[[ Records supplied open ]]

/-- R153, R154: a waiting entry is applied. -/
def gangApply (s : State) (g : Fin 8) (w : Waiting) (passed : Bool) : State :=
  let s1 := s.applied g w
  if (s.group g).st.current = w.entry.source then s1
  else
    let late := passed && w.urgency == .atBoundary
    let s2 := s1.gangSwitch g w late
    if late then s2.raise .gangLate (.group g) (.order w.entry.order s.prog.pos) else s2

/-- R156: an entry without a position takes one at a program cue change. -/
def waitingPoint (s : State) (g : Fin 8) (cueChanged : Bool) : State :=
  match s.gang.waiting.get g with
  | none => s
  | some w =>
    if w.point = none ∧ cueChanged = true then
      match search s.policyInUse s.prog.pos.pos.toNat with
      | none => s
      | some x =>
        s.setGang { s.gang with waiting := s.gang.waiting.set g (some { w with point := some { cue := s.prog.pos.cue, pos := BitVec.ofNat 32 x } }) }
    else s

/-- R152 at the service step. -/
def joinedService (s : State) (g : Fin 8) : State :=
  match s.gang.waiting.get g with
  | none => s
  | some w =>
    match s.judge w with
    | .waits => s
    | .onTime => s.gangApply g w false
    | .passed => s.gangApply g w true

/-! ## One group and all groups (R71) -/

/-- The steps of R71 for one group of a unit that decides for itself. -/
def ownGroup (s : State) (g : Fin 8) (candidate cueChanged : Bool) : State :=
  let s1 := s.fadeProgress g
  let w := s1.fadeWatch g
  let n := w.1.needs g candidate
  let before := (n.1.group g).limitReached
  let s2 := n.1.deferral g n.2
  let s3 := s2.satisfyPlaced g
  let s4 := s3.service g (!before && (s3.group g).limitReached) w.2
  s4.placement g cueChanged

/-- The steps of R71 as R95 limits them. -/
def joinedGroup (s : State) (g : Fin 8) (cueChanged : Bool) : State :=
  (((s.fadeProgress g).joinedWatch g).waitingPoint g cueChanged).joinedService g

def groupStep (candidate cueChanged : Bool) (s : State) (g : Fin 8) : State :=
  if s.joined then s.joinedGroup g cueChanged
  else if s.discovering then s
  else s.ownGroup g candidate cueChanged

/-- The switch controller's work at an output period. The good-since stamps are judged once, before group 0's steps (log 53). -/
def controllerPeriod (s : State) (candidate cueChanged : Bool) : State :=
  allGroups.foldl (groupStep candidate cueChanged) s.stampPeriod

/-! ## Operator requests (R77, R78) -/

/-- R77: FORCE SOURCE on one group. -/
def forceGroup (s : State) (t : Source) (u : Urgency) (hard : Bool) (g : Fin 8) : State :=
  let x := s.group g
  let lv := (s.policy g).operatorLevel
  if x.st.current = t then s.setGroup g { x.drop .operator with h := lv }
  else
    s.setGroup g { x.latch .operator { target := some t, urgency := u, level := lv, hard := hard, latched := s.framer.count } with h := 0 }

/-- R78: RELEASE FORCE on one group; the pin of a placed switch stays (log 64). -/
def releaseGroup (s : State) (g : Fin 8) : State := s.setGroup g { (s.group g).drop .operator with h := 0 }

/-! ## The program's entry into STOPPED (R82) -/

def operatorNow (q : Option SwitchReq) : Option SwitchReq := q.map (fun x => { x with urgency := .immediate })

/-- R82 for one group. -/
def stopGroup (s : State) (g : Fin 8) : State :=
  let s1 := s.fadeDone g
  let x := s1.group g
  let s2 := s1.setGroup g { x with health := none, revert := none, op := operatorNow x.op, timer := none, limitReached := false }
  match x.placed with
  | none => s2
  | some p => s2.placedCarry g p none true

def stopGroups (s : State) : State := allGroups.foldl stopGroup s

/-! ## Changes of gang state (R95, R146, R156) -/

def clearTables (s : State) : State := s.setCtl { s.ctl with groups := s.ctl.groups.map Group.clearTable }

end State

end Sys2Proof.Machine
end

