-- ==== Sys2Proof/Machine/StoreCmd.lean ====
section
/-! DEFINITION. The meanings of the store's events (R113, R122, R125 to R133). -/

namespace Sys2Proof.Machine

namespace State

def isPage : FlashOp → Bool
  | .page _ _ _ _ _ => true
  | .settingsPage _ => true
  | _ => false

def isMark : FlashOp → Bool
  | .sealMark _ => true
  | .retireMark _ => true
  | _ => false

/-- R113: a program step's second output period is at hand. -/
def programAtHand (s : State) (x : EngineStep) : Bool := decide (Config.programPeriods ≤ s.progress x.start + 1)

/-- R125: an erase's twelfth period of progress is at hand. -/
def eraseAtHand (s : State) (x : EngineStep) : Bool :=
  x.op.isErase && !s.heldByRead x && decide (Config.erasePeriods ≤ x.progress + 1)

/-- R125: the 200th output period since the start is at hand, without completion. -/
def timeoutAtHand (s : State) (x : EngineStep) : Bool :=
  x.op.isErase && !s.eraseAtHand x && decide (Config.eraseTimeout ≤ s.progress x.start + 1)

end State

/-- PAGE_READ (R125, R129, R136): the bed player's outstanding read is served. -/
def execPageRead (ecc : Ecc) (s : State) : Out := .next (if s.acting then s.playerRead ecc else s)

/-- PAGE_PROGRAM_COMPLETE (R113, R121, R126, R130, R133). -/
def execPageProgramComplete (verified : Bool) (s : State) : Out :=
  .next (match s.store.engine with
    | some x => if State.isPage x.op = true ∧ s.programAtHand x = true then s.programDone x verified else s
    | none => s)

/-- MARK_PROGRAM_COMPLETE (R113, R116, R122). -/
def execMarkProgramComplete (verified : Bool) (s : State) : Out :=
  .next (match s.store.engine with
    | some x => if State.isMark x.op = true ∧ s.programAtHand x = true then s.programDone x verified else s
    | none => s)

/-- ERASE_COMPLETE (R125, R127, R130, R131, R133). -/
def execEraseComplete (s : State) : Out :=
  .next (match s.store.engine with
    | some x => if s.eraseAtHand x then s.eraseDone x else s
    | none => s)

/-- ERASE_TIMEOUT (R125, R127, R128, R130, R133). -/
def execEraseTimeout (s : State) : Out :=
  .next (match s.store.engine with
    | some x => if s.timeoutAtHand x then s.eraseTimedOut x else s
    | none => s)

end Sys2Proof.Machine
end

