-- ==== Sys2Proof/Certificates/Slice0/Obligations.lean ====
section
/-! DEFINITION. The statements for the provers: what the commands do, rule by rule. -/

open Sys2Proof Sys2Proof.Machine

/-! ## The machine -/

/-- A step carries out the command at the front of the queue on the state with the queue's rest. -/
def Obligations.StepRunsFrontCommand : Prop :=
  ∀ (s : State) (c : Instr) (rest : List Instr), step { s with pending := c :: rest } = exec c { s with pending := rest }

/-- No command faults or is refused, and on an empty queue the block idles (the model's choice, log 2). -/
def Obligations.EveryStepCompletes : Prop :=
  (∀ (c : Instr) (s : State), Completes (exec c s)) ∧ ∀ s : State, s.pending = [] → step s = .next s

/-- The values R22, R44, R62, R98 (with the defaults of 4.2), R112, R141, R142, R158, R174, R177 and R187 give for power-on, in
State.reset: the unit of log 5, a leader with a blank store, D in force 12 and an absent row's silence count 0. -/
def Obligations.ResetStateHoldsRuleValues : Prop :=
  let s := State.reset
  let absent : ReportRow := { present := false, silence := 0, last := none, taken := false }
  s.framer.run = .hold ∧ s.framer.bypass = true ∧ s.framer.clock = .localOsc ∧ s.framer.count = 0 ∧ s.framer.periodSlot = none
  ∧ (∀ p, (s.links.get p).state = .down ∧ (s.links.get p).expected = none ∧ (s.links.get p).breaks = 0)
  ∧ (∀ r, (s.align.rigs.get r).ring = [] ∧ (s.align.rigs.get r).stopMark = none
      ∧ (s.align.rigs.get r).step = { state := .outOfStep, streak := 0, miss := 0, lastSkew := none })
  ∧ s.align.prog.state = .stopped ∧ s.align.prog.pos = { cue := 0, pos := 0 } ∧ s.align.prog.due = none ∧ s.align.prog.held = none
  ∧ s.align.prog.anchorPending = false ∧ s.align.prog.stopHold = false ∧ s.align.prog.grace = none
  ∧ (∀ r, (s.health.get r).state = .offline ∧ (s.health.get r).hard.isEmpty = true ∧ (s.health.get r).playing = false
      ∧ (s.health.get r).gap = 0 ∧ (s.health.get r).bucket = 0 ∧ (s.health.get r).pilotCount = 0 ∧ (s.health.get r).qual = 0
      ∧ (s.health.get r).ref = none ∧ (s.health.get r).lastSeq = none ∧ (s.health.get r).softJump = none
      ∧ (s.health.get r).recovery = none ∧ (s.health.get r).requalifyReady = false ∧ (s.health.get r).repeatStall = false
      ∧ (s.health.get r).patches = 0 ∧ (s.health.get r).capture.locked = false
      ∧ (s.health.get r).limits = { gap := 8, warn := 32, corrupt := 128, pilotChannel := none, pilotFloor := 4096, pilotHold := 40,
                                    qualify := 400, recovery := 4000, auto := true })
  ∧ s.cues = { records := [], staged := none, inUse := none }
  ∧ (∀ g, s.ctl.groups.get g = { st := .settled .a, h := 0, op := none, health := none, healthMoved := false, revert := none,
                                 timer := none, limitReached := false, placed := none })
  ∧ (∀ g, s.ctl.policies.get g = { fallback := [.a, .b, .bed], operatorLevel := 3, healthLevel := 2, revertLevel := 1,
                                   fade := if g = 0 then 0 else 4, deferral := 8000, revertOn := false, revertSettle := 40000,
                                   hardAllowed := true, dSet := 12, startGrace := 40, gangLead := 4 })
  ∧ s.align.prog.dInForce = 12
  ∧ s.ctl.stamps = { a := none, b := none, bed := none } ∧ s.ctl.journal = { entries := [], next := 0 }
  ∧ (∀ n, n < 64 → s.routes.active[n]? = some { group := 0, rigA := some n, rigB := some n, track := none })
  ∧ s.routes.shadow = s.routes.active ∧ s.routes.active.length = 64 ∧ s.routes.commit = none
  ∧ s.store = { flash := [], settings := { pages := [], disturbed := false }, remap := [], spares := [], relocating := [], retired := [],
                logical := [], corrected := [], dir := [], fill := none, handed := [], clipCopy := none, clipMark := [],
                sealing := false, sealAfterMark := false, dataHeld := false, save := none, scrubQueue := [], scrub := none,
                scrubErase := none, scrubMark := [], backlog := [], backlogFirst := [], backlogWait := none, backlogMark := [],
                engine := none, orphanTarget := none, readBanks := [] }
  ∧ s.player = { tracked := none, window := [], reading := none, lostRead := none, prime := none, lastPrime := none }
  ∧ s.gang.role = .leader ∧ s.gang.state = .leader ∧ s.gang.position = 0 ∧ s.gang.size = 1 ∧ s.gang.silence = 0 ∧ s.gang.run = 0
  ∧ s.gang.tickTaken = false ∧ s.gang.everTick = false ∧ s.gang.leaderPos = { cue := 0, pos := 0 } ∧ s.gang.leaderPrevCue = none
  ∧ (∀ g, s.gang.vector.get g = none ∧ s.gang.received.get g = none ∧ s.gang.waiting.get g = none ∧ s.gang.applied.get g = none
      ∧ s.gang.emergency.get g = false)
  ∧ s.gang.rows = { u1 := absent, u2 := absent, u3 := absent } ∧ s.gang.below = [] ∧ s.gang.relay = none
  ∧ s.fault = { first := none, later := [] }
  ∧ s.mgmt.grants = { ra := .observe, rb := .observe, o1 := .full, o2 := .full } ∧ s.mgmt.lock = false ∧ s.mgmt.saveBuffer = none
  ∧ ∀ p, s.mgmt.inService.get p = none

/-- The facts that every step keeps hold at reset. -/
def Obligations.InvHoldsAtReset : Prop := Inv State.reset

/-- Every step keeps Inv: the rings' bound and the step records' values (R1, R18), the STOPPED program's 0:0 (1.4), the journal's
consecutive numbers (R96), the fault record's form (R161), the cue map's form (R46), the flash's canonical form, the clip directory's order,
numbers and one WRITING entry (R119, R120), a FULL grant (R177), each link's good-slot run and expected number (R166), each monitor's limits
in their ranges and its counts and timers within their ends (R28 to R43), 64 valid entries in each route bank (R99), and a leader's rows,
size and position and a follower's counts (R142, R145, R148). -/
def Obligations.StepKeepsInv : Prop := ∀ s t : State, Inv s → step s = .next t → Inv t

/-! ## The unit (09 sections 9.4 and 9.5) -/

/-- POWER_ON, SUPPLY_LOSS, RESET_PIN and REQUESTED_RESET: every volatile record at its reset value, a leader or a DISCOVERING follower
by the strap; the flash survives each, everything the scan rebuilds is lost, and the journal and the fault record survive the last two, with
UNIT RESET taken (R96, R141, R142, R158, R165, R174; a unit without supply shows its strap low and an absent row its silence count 0, log 5). -/
def Obligations.ResetsLeaveResetState : Prop :=
  ∀ (s : State) (strap : Strap),
    let absent : ReportRow := { present := false, silence := 0, last := none, taken := false }
    let after (run : RunState) (pin : Bool) (strap : Strap) (j : Journal) (f : FaultRecord) : State :=
      { State.reset with
        framer := { State.reset.framer with run := run, pinAsserted := pin }
        gang := { State.reset.gang with
          role := match strap with | .low => .leader | .high => .follower
          state := match strap with | .low => .leader | .high => .discovering
          position := 0, size := 1, silence := 0, run := 0, leaderPos := { cue := 0, pos := 0 }, leaderPrevCue := none
          rows := { u1 := absent, u2 := absent, u3 := absent }, below := [], relay := none }
        store := { flash := s.store.flash, settings := s.store.settings, remap := [], spares := [], relocating := [], retired := []
                   logical := [], corrected := [], dir := [], fill := none, handed := [], clipCopy := none, clipMark := []
                   sealing := false, sealAfterMark := false, dataHeld := false, save := none, scrubQueue := [], scrub := none
                   scrubErase := none, scrubMark := [], backlog := [], backlogFirst := [], backlogWait := none, backlogMark := []
                   engine := none, orphanTarget := none, readBanks := [] }
        player := { tracked := none, window := [], reading := none, lostRead := none, prime := none, lastPrime := none }
        ctl := { State.reset.ctl with journal := j }
        fault := f
        pending := s.pending }
    (s.framer.run = .off →
      exec (.powerOn strap) s = .next (after .hold s.framer.pinAsserted strap { entries := [], next := 0 } { first := none, later := [] }))
    ∧ (s.framer.run ≠ .off →
      exec .supplyLoss s = .next (after .off s.framer.pinAsserted .low { entries := [], next := 0 } { first := none, later := [] }))
    ∧ (s.framer.run ≠ .off → s.framer.pinAsserted = false →
      exec (.resetPin strap) s = .next (after .hold true strap s.ctl.journal (captured s .unitReset .unit .pin)))
    ∧ (∀ p, s.framer.resetReq = some { port := p, sent := true } →
      exec (.requestedReset strap) s
        = .next (after .hold s.framer.pinAsserted strap s.ctl.journal (captured s .unitReset p.origin .request)))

[[ Records supplied closed ]]

▸ Instructions to follow: Please return all lines in the material above that include the word "programAtHand".

▸ Answer to this task:
def programAtHand (s : State) (x : EngineStep) : Bool := decide (Config.programPeriods ≤ s.progress x.start + 1)
    | some x => if State.isPage x.op = true ∧ s.programAtHand x = true then s.programDone x verified else s
    | some x => if State.isMark x.op = true ∧ s.programAtHand x = true then s.programDone x verified else s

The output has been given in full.